The strongest testimony for the Association is Geigel and VanderBloomen's testimony that they were always paid for such lunch breaks. Their testimony, however, was disputed by Chief Lien, Bebee and Ammerman who testified to the contrary.
Since VanderBloomen left his employment in the mid-1980's, his testimony is outdated. In addition, Geigel did not explain whether he was paid for out-of-town training classes or for those training classes held in the City when he was on call during his lunch breaks. Hence, it is entirely possible that he was only paid for training which occurred within the City, which is an issue the City does not dispute.

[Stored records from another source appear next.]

-- ==== Sys2Proof/Machine/Ops.lean ====
section
/-! DEFINITION. The named operations over data memory (20_memory.md) and the recording of an outcome (60_exceptions.md
R205 to R207), written once. The unit has no trap entry and no trap return (60_exceptions.md R212, R213): `raise` is its
one way to end a command with an error. -/

namespace Sys2Proof.Machine

/-- What an unlisted address of data memory reads as. DESIGN CHOICE (unsafe, log 3): the spec does not give the memory's
contents at power-on. -/
def Memory.unlisted : Byte := 0x00

/-- `Mem(a)`. -/
def Memory.read : Memory → Nat → Byte
  | [], _ => Memory.unlisted
  | (b, v) :: rest, a => if b = a then v else Memory.read rest a

/-- The memory without its entry at `a`. -/
def Memory.erase (m : Memory) (a : Nat) : Memory := m.filter (fun c => decide (c.1 ≠ a))

/-- An entry put before the first one of a higher address. -/
def Memory.insert : Memory → Nat → Byte → Memory
  | [], a, v => [(a, v)]
  | (b, w) :: rest, a, v => if a < b then (a, v) :: (b, w) :: rest else (b, w) :: Memory.insert rest a v

/-- `Mem(a) <- v`, keeping the canonical form: writing what an unlisted address reads as removes the entry. -/
def Memory.write (m : Memory) (a : Nat) (v : Byte) : Memory :=
  if v = Memory.unlisted then Memory.erase m a else Memory.insert (Memory.erase m a) a v

/-- The canonical form above the address bound `lo`: addresses rise strictly from `lo` on and stay below `2^32`, and no
entry is what an unlisted address reads as. -/
def Memory.wfFrom : Nat → Memory → Bool
  | _, [] => true
  | lo, (a, v) :: rest =>
    decide (lo ≤ a) && decide (a < 2 ^ 32) && decide (v ≠ Memory.unlisted) && Memory.wfFrom (a + 1) rest

/-- The canonical form of a memory. -/
def Memory.wf (m : Memory) : Bool := Memory.wfFrom 0 m

/-- Whether the data address `a` belongs to the register window, where the two share one address map (10_state.md R44). -/
def Platform.inWindow (p : Platform) (a : Nat) : Bool :=
  p.windowInDataMap && decide (p.b64Base ≤ a) && decide (a < p.b64Base + 64)

/-- Whether the region covers `a`. -/
def Region.covers (r : Region) (a : Nat) : Bool := decide (r.first ≤ a) && decide (a < r.first + r.size)

/-- `Accessible(a)` (00_scope.md R8, 20_memory.md R66): false outside the `2^32` data addresses, and false on the register
window where it shares the data memory's address map (10_state.md R44). -/
def Platform.accessible (p : Platform) (a : Nat) : Bool :=
  decide (a < 2 ^ 32) && p.answering.any (fun r => Region.covers r a) && !(Platform.inWindow p a)

/-- `MemRead(a, 1)` (20_memory.md R60); none is `BusError` (R66). -/
def memRead (p : Platform) (m : Memory) (a : Nat) : Option Byte :=
  if Platform.accessible p a = true then some (Memory.read m a) else none

/-- `MemWrite(a, 1, v)` (20_memory.md R60); none is `BusError` (R66). -/
def memWrite (p : Platform) (m : Memory) (a : Nat) (v : Byte) : Option Memory :=
  if Platform.accessible p a = true then some (Memory.write m a v) else none

/-- `MemWrite` of the bytes in ascending order from `a` (20_memory.md R65). -/
def memWriteSeq (p : Platform) : Memory → Nat → List Byte → Option Memory
  | m, _, [] => some m
  | m, a, v :: rest =>
    match memWrite p m a v with
    | none => none
    | some m' => memWriteSeq p m' (a + 1) rest

/-- `for g in ...`: `body` on the groups `g`, `g + 1`, ... (`count` of them) in ascending order, ended by the first
failure (00_scope.md R13, 60_exceptions.md R202). -/
def forGroups (body : Nat → Memory → Except Failure Memory) : Nat → Nat → Memory → Except Failure Memory
  | 0, _, m => .ok m
  | count + 1, g, m =>
    match body g m with
    | .error e => .error e
    | .ok m' => forGroups body count (g + 1) m'

/-- Every accessible byte of `[base, base + len)` takes a free value, the draws numbered from `k` on; nothing else changes
(60_exceptions.md R207). -/
def drawBytes (p : Platform) (base k : Nat) : Nat → Memory → Memory
  | 0, m => m
  | len + 1, m =>
    if Platform.accessible p (base + len) = true then
      Memory.write (drawBytes p base k len m) (base + len) (Config.freeByte (k + len))
    else drawBytes p base k len m

/-- The destination window `[DST_ADDR, DST_ADDR + out)` becomes unspecified (60_exceptions.md R207). -/
def drawWindow (out : Nat) (s : State) : State :=
  { s with mem := drawBytes s.platform s.dstAddr.toNat s.draws out s.mem, draws := s.draws + out }

/-- `finish(result, pads)` (60_exceptions.md R205). -/
def finish (result pads : Nat) (s : State) : State :=
  { s with
    status := statusWord (BitVec.ofNat 2 pads) 0 codeOk
    result := BitVec.ofNat 32 result
    errGroup := 0 }

/-- `raise E(info)` (60_exceptions.md R206), memory as it is. -/
def raise (e : Failure) (s : State) : State :=
  { s with
    status := statusWord 0 e.reason e.code
    result := 0
    errGroup := BitVec.ofNat 32 e.group }

/-- The end of a command whose destination checks have passed, `run` being what its accesses left: success writes that
memory; a failure leaves the destination window unspecified and every other byte as the command found it
(60_exceptions.md R207). -/
def conclude (out pads : Nat) (run : Except Failure Memory) (s : State) : State :=
  match run with
  | .ok m => finish out pads { s with mem := m }
  | .error e => raise e (drawWindow out s)

end Sys2Proof.Machine
end

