-- ==== Sys2Proof/Machine/DecodeCommands.lean ====
section
/-! DEFINITION. The meanings of `DEC_BULK` and `DEC_BOUND` (42_decode.md). The formulas are on 8-bit vectors: every value
stays below 256, so they agree with the naturals of 00_scope.md R11 (log 12). -/

namespace Sys2Proof.Machine

/-- `b0 = (i0 << 2) | (i1 >> 4)` (42_decode.md R150). -/
def decB0 (i0 i1 : Sextet) : Byte := (i0.setWidth 8 <<< 2) ||| (i1.setWidth 8 >>> 4)

/-- `b1 = ((i1 & 0x0F) << 4) | (i2 >> 2)` (42_decode.md R150). -/
def decB1 (i1 i2 : Sextet) : Byte := ((i1.setWidth 8 &&& 0x0F) <<< 4) ||| (i2.setWidth 8 >>> 2)

/-- `b2 = ((i2 & 0x03) << 6) | i3` (42_decode.md R150). -/
def decB2 (i2 i3 : Sextet) : Byte := ((i2.setWidth 8 &&& 0x03) <<< 6) ||| i3.setWidth 8

/-- `Dec4` (42_decode.md R150). -/
def dec4 (i0 i1 i2 i3 : Sextet) : List Byte := [decB0 i0 i1, decB1 i1 i2, decB2 i2 i3]

/-- The four characters of the group at `a`, read in ascending order; none is `BusError`. -/
def readChars (p : Platform) (m : Memory) (a : Nat) : Option (Byte × Byte × Byte × Byte) :=
  match memRead p m a, memRead p m (a + 1), memRead p m (a + 2), memRead p m (a + 3) with
  | some c0, some c1, some c2, some c3 => some (c0, c1, c2, c3)
  | _, _, _, _ => none

/-- The bytes of a full group; none when a character is not an alphabet character, a `PAD` included (42_decode.md R153). -/
def fullBytes (c0 c1 c2 c3 : Byte) : Option (List Byte) :=
  match alphaIndex c0, alphaIndex c1, alphaIndex c2, alphaIndex c3 with
  | some i0, some i1, some i2, some i3 => some (dec4 i0 i1 i2 i3)
  | _, _, _, _ => none

/-- One pass of the loop of 42_decode.md R152: four reads (`BusError`), validation (`MalformedInput`), three writes
(`BusError`), in that order (60_exceptions.md R202). -/
def decodeGroup (p : Platform) (src dst g : Nat) (m : Memory) : Except Failure Memory :=
  match readChars p m (src + 4 * g) with
  | none => .error (.busError g)
  | some (c0, c1, c2, c3) =>
    match fullBytes c0 c1 c2 c3 with
    | none => .error (.malformedInput g)
    | some bytes =>
      match memWriteSeq p m (dst + 3 * g) bytes with
      | none => .error (.busError g)
      | some m' => .ok m'

/-- The output length of `DEC_BULK` (30_encoding.md R93). -/
def decBulkOut (o : Operands) : Nat := 3 * (o.len / 4)

/-- The checks of `DEC_BULK`, and its output length when they pass. -/
def decBulkPrepare (s : State) : Except Failure Nat := checkArgs (operands s) .bulk4 (decBulkOut (operands s))

/-- `DEC_BULK` (42_decode.md R152). -/
def decBulk (s : State) : State :=
  match decBulkPrepare s with
  | .error e => raise e s
  | .ok out =>
    conclude out 0
      (forGroups (decodeGroup s.platform (operands s).src (operands s).dst) ((operands s).len / 4) 0 s.mem) s

/-- The meaning of `DEC_BULK`. -/
def execDecBulk (s : State) : Host.Outcome State Fault Refusal := .next (decBulk s)

/-- The bytes of a final group with `p` = `PadCount(c2, c3)`: one always, the second when `p <= 1`, the third when `p = 0`
(42_decode.md R154); none when `TailValid` is false (R155). The bits of a sextet that no byte takes are not looked at
(R156). -/
def tailBytes (c0 c1 c2 c3 : Byte) : Option (List Byte) :=
  match alphaIndex c0, alphaIndex c1 with
  | some i0, some i1 =>
    if padCount c2 c3 = 2 then some [decB0 i0 i1]
    else
      match alphaIndex c2 with
      | none => none
      | some i2 =>
        if padCount c2 c3 = 1 then some [decB0 i0 i1, decB1 i1 i2]
        else
          match alphaIndex c3 with
          | none => none
          | some i3 => some (dec4 i0 i1 i2 i3)
  | _, _ => none

/-- What `DEC_BOUND` knows once its destination checks have passed: the four characters and the output length. -/
structure TailGroup where
  c0 : Byte
  c1 : Byte
  c2 : Byte
  c3 : Byte
  out : Nat
deriving DecidableEq, Repr

/-- `DEC_BOUND` up to its destination checks: the source checks, the four reads, then the checks of the output length
`3 - p`, which depends on what was read (42_decode.md R154, 60_exceptions.md R202). -/
def decBoundPrepare (s : State) : Except Failure TailGroup :=
  match checkSrc (operands s) .bound4 with
  | some r => .error (.invalidArgument r)
  | none =>
    match readChars s.platform s.mem (operands s).src with
    | none => .error (.busError 0)
    | some (c0, c1, c2, c3) =>
      match checkDst (operands s) (3 - padCount c2 c3) with
      | some r => .error (.invalidArgument r)
      | none => .ok ⟨c0, c1, c2, c3, 3 - padCount c2 c3⟩

/-- `DEC_BOUND` after its destination checks: validation, then the writes; its one group is group 0
(60_exceptions.md R208, R209). -/
def decBoundRun (s : State) (t : TailGroup) : Except Failure Memory :=
  match tailBytes t.c0 t.c1 t.c2 t.c3 with
  | none => .error (.malformedInput 0)
  | some bytes =>
    match memWriteSeq s.platform s.mem (operands s).dst bytes with
    | none => .error (.busError 0)
    | some m => .ok m

/-- `DEC_BOUND` (42_decode.md R154). -/
def decBound (s : State) : State :=
  match decBoundPrepare s with
  | .error e => raise e s
  | .ok t => conclude t.out (padCount t.c2 t.c3) (decBoundRun s t) s

/-- The meaning of `DEC_BOUND`. -/
def execDecBound (s : State) : Host.Outcome State Fault Refusal := .next (decBound s)

end Sys2Proof.Machine
end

But even if they were paid, the record shows that those were isolated instances, rather than a clear, uniform policy covering all bargaining unit employes - which is an essential element of any binding past practice. This is shown by the fact that grievant McConnell was not paid for his lunch breaks during some of his prior out-of-town training classes. Had there been a clear uniform policy, he should have been able to identify all prior instances of where he was paid, which is something he did not do. Accordingly, the record establishes that there is, at best, a mixed practice over this issue which does not favor either party.
That being so, the City was not required to pay McConnell for his April 15 lunch break since neither the contract nor any binding past practice mandates such payment. For here, it was incumbent upon the Association to establish that the City over the years - through either contract language or a past practice - agreed to the economic benefit or "amenity" sought here. Having failed to do that, the Association now cannot obtain that benefit in arbitration. (2)
In light of the above, it is my
That the City did not violate the contract when it refused to grant a 30-minute paid lunch break period to grievant Jerome E. McConnell when he was assigned to an out-of-town training class which did not require him to be on call.
Dated at Madison, Wisconsin, this 18th day of April, 1996.
By Amedeo Greco /s/
Amedeo Greco, Arbitrator
1. Unless otherwise stated, all dates hereinafter refer to 1995.
2. This also is why there is no merit to the Association's claim that this benefit should not be forfeited. For in order to constitute a "forfeit", there must be something to forfeit. Here, there is none since the Association never secured this benefit or amenity in the first place.